Thread: Skylake-S warning

Skylake-S warning

From
Daniel Wood
Date:

If running benchmarks or you are a customer which is currently impacted by GetSnapshotData() on high end multisocket systems be wary of Skylake-S.


Performance differences of nearly 2X can be seen on select only pgbench due to nothing else but unlucky choices for max_connections.  Scale 1000, 192 local clients on a 2 socket 48 core Skylake-S(Xeon Platinum 8175M @ 2.50-GHz) system.  pgbench -S


Results from 5 runs varying max_connections from 400 to 405:


max

conn     TPS

400     677639

401    1146776

402    1122140

403     765664

404     671455

405    1190277

...


perf top shows about 21% GetSnapshotData() with the good numbers and 48% with the bad numbers.
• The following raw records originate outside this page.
/-! ### Register access (R224, R225) -/

/-- A write of a SEQ register that is not staged; src is the request source of the writer (R216). R203 gives a step word with OP 0x8 to
0xF the agreement check 0x05 and no BSTAT.ERR: SSTDAT stages it, and COMMIT finds it (DEDUCED, log entry 50). -/
def seqWrite (src : Nat) (off v : Nat) (s : State) : State :=
  let q := s.seq
  let err : State := { s with seq := { q with cfg := { q.cfg with err := true } } }
  if off = 0x04 then { s with seq := { q with viewlive := v.testBit 1, en := v.testBit 0 } }
  else if off = 0x06 then
    if !seqCode (v % 16) || seqRun s then err else { s with seq := { q with cur := v % 16 } }
  else if off = 0x07 then if seqCode (v % 16) then seqRequest { tgt := v % 16, src := src } s else err
  else if off = 0x0A then { s with seq := { q with sflt := w1c 5 q.sflt v } }
  else if off = 0x0D then { s with seq := { q with sie := v % 256 } }
  else if off = 0x0E then { s with seq := { q with sis := w1c 8 q.sis v } }
  else if off = 0x10 then if seqRun s then err else { s with seq := { q with psout := v % 2 ^ 32 } }
  else if off = 0x60 then { s with seq := { q with sstsel := v % 512 } }
  else if off = 0x62 then
    { s with seq := { q with cfg := { q.cfg with stg := spSet 0 q.cfg.stg (0x10000 + q.sstsel) (v % 2 ^ 32), dirty := true }
                             sstsel := (q.sstsel + 1) % 512 } }
  else s

end Sys2Proof.Machine
end

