-- ==== Sys2Proof/Machine/Ksc.lean ====
section
/-! DEFINITION. The graticule key scanner and encoders: registers, agreement checks, the sample pipeline, sounding
runs and the scan (02 R51 to R99). -/

namespace Sys2Proof.Machine

/-! ### Agreement checks (R88) -/

/-- The code of the first failing KSC agreement check on a staged set, 0 when all pass (R88). -/
def kscCheck (g : Nat → Nat) : Nat :=
  let kden := g 0x09
  let ksen := g 0x0C
  let atl := upTo 480
  if kden = 0 then 0x01
  else if g 0x06 < 16 then 0x02
  else if ksen = 0 then 0x03
  else if atl.any (fun p => (g (0x10000 + p)).testBit 0 && !(kden.testBit (p / 20) && ksen.testBit (p % 20))) then 0x04
  else if atl.any (fun p => g (0x10000 + p) / 2 ≠ 0 && !(g (0x10000 + p)).testBit 0) then 0x05
  else if (bitsOf 24 (g 0x0F)).any (fun k => !kden.testBit k) || (bitsOf 20 (g 0x12)).any (fun c => !ksen.testBit c) then 0x06
  else 0

/-! ### Interrupt and hint bits -/

/-- Sets bits of KIS (R98). -/
def kisSet (m : Nat) (s : State) : State := { s with ksc := { s.ksc with kis := s.ksc.kis ||| m } }

/-- KEYSEQ of the live views (R74). -/
def keyseq (s : State) : BitVec 16 := s.ksc.image.seq

/-- A wake request that KSC raises: to DCT, and on the SEQ-DCT link to SEQ (R220, R439), where newer says that a newer platform
request is registered on the same edge (R215). -/
def kbWake (code : Nat) (newer : Bool) (s : State) : State := seqKbWake newer (raiseWake code s)

/-! ### Key records (R67, R128) -/

/-- KEYSEQ at the P3 of a record made now: the records of a COMMIT or of a scan stop fall on E + 3, before the P5 of the
sample that resolves at boundary E (R55, R89, R90, R98). -/
def recSeq (s : State) : BitVec 16 := if s.ksc.resolving then s.ksc.image.seq - 1 else s.ksc.image.seq

/-- A key record goes to LGT and to the event FIFO; a full FIFO discards it, sets OVF and KIS.EVOVF, and the first
discard logs EVOVF (R67). The spec gives KIS.EVOVF no event of its own: it sets at every discard (DESIGN CHOICE, log
entry 47). `press` says whether a CANCEL cancels a provisional press. -/
def keyRecord (typ pos : Nat) (press : Bool) (s : State) : State :=
  let s := lgtKeyRecord typ pos press s
  let k := s.ksc
  if k.fifo.length < 16 then
    { s with ksc := { k with fifo := k.fifo ++ [{ seq := (recSeq s).toNat % 16, typ := typ, pos := pos }] } }
  else
    let s1 := { s with ksc := { k with ovf := true, kis := k.kis ||| 0x20 } }
    if k.ovf then s1 else logRec 0x04 0x02 [] s1

/-! ### The ghost rule (R68 to R71) -/

/-- The present positions of the scanned set that read pressed in the seen image, ascending. -/
def pressedList (s : State) (seen : BitVec 480) : List Nat :=
  (upTo 480).filter (fun p => seen.getLsbD p && kscPresent s p)

/-- Whether a position is isolated: its drive line is in ISOKD or its sense line in ISOKS. -/
def isolated (s : State) (p : Nat) : Bool :=
  (kscLive s 0x0F).testBit (p / 20) || (kscLive s 0x12).testBit (p % 20)

/-- The new-corner test for a press at p (R68): some other pressed position q on p's sense line and some other
pressed position r on p's drive line, whose fourth corner is pressed, not all four isolated. -/
def newCorner (s : State) (pressed : List Nat) (p : Nat) : Bool :=
  pressed.any (fun q => q % 20 = p % 20 && q ≠ p &&
    pressed.any (fun r => r / 20 = p / 20 && r ≠ p &&
      pressed.contains (20 * (q / 20) + r % 20) &&
      !(isolated s p && isolated s q && isolated s r && isolated s (20 * (q / 20) + r % 20))))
This problem is not seen on a 2 socket 32 core Haswell system.  Being a one man show I lack some of the diagnostic tools to drill down further.  My suspicion is that the fact that Intel has lowered the L2 associativity from 8(Haswell) to 4(Skylake-S) may be the cause.  The other possibility is that at higher core counts the shared 16-way inclusive associative L3 cache becomes insufficient.  Perhaps that is why Intel has moved to an exclusive L3 cache on Skylake-SP.


If this is indeed just disadvantageous placement of structures/arrays in memory then you might also find that after upgrading a previous good choice for max_connections becomes a bad choice if things move around.


NOTE: int pgprocno = pgprocnos[index];

is where the big increase in time occurs in GetSnapshotData()

This is largely read-only, once all connections are established, and easily fits in the L1, and is not next to anything else causing invalidations.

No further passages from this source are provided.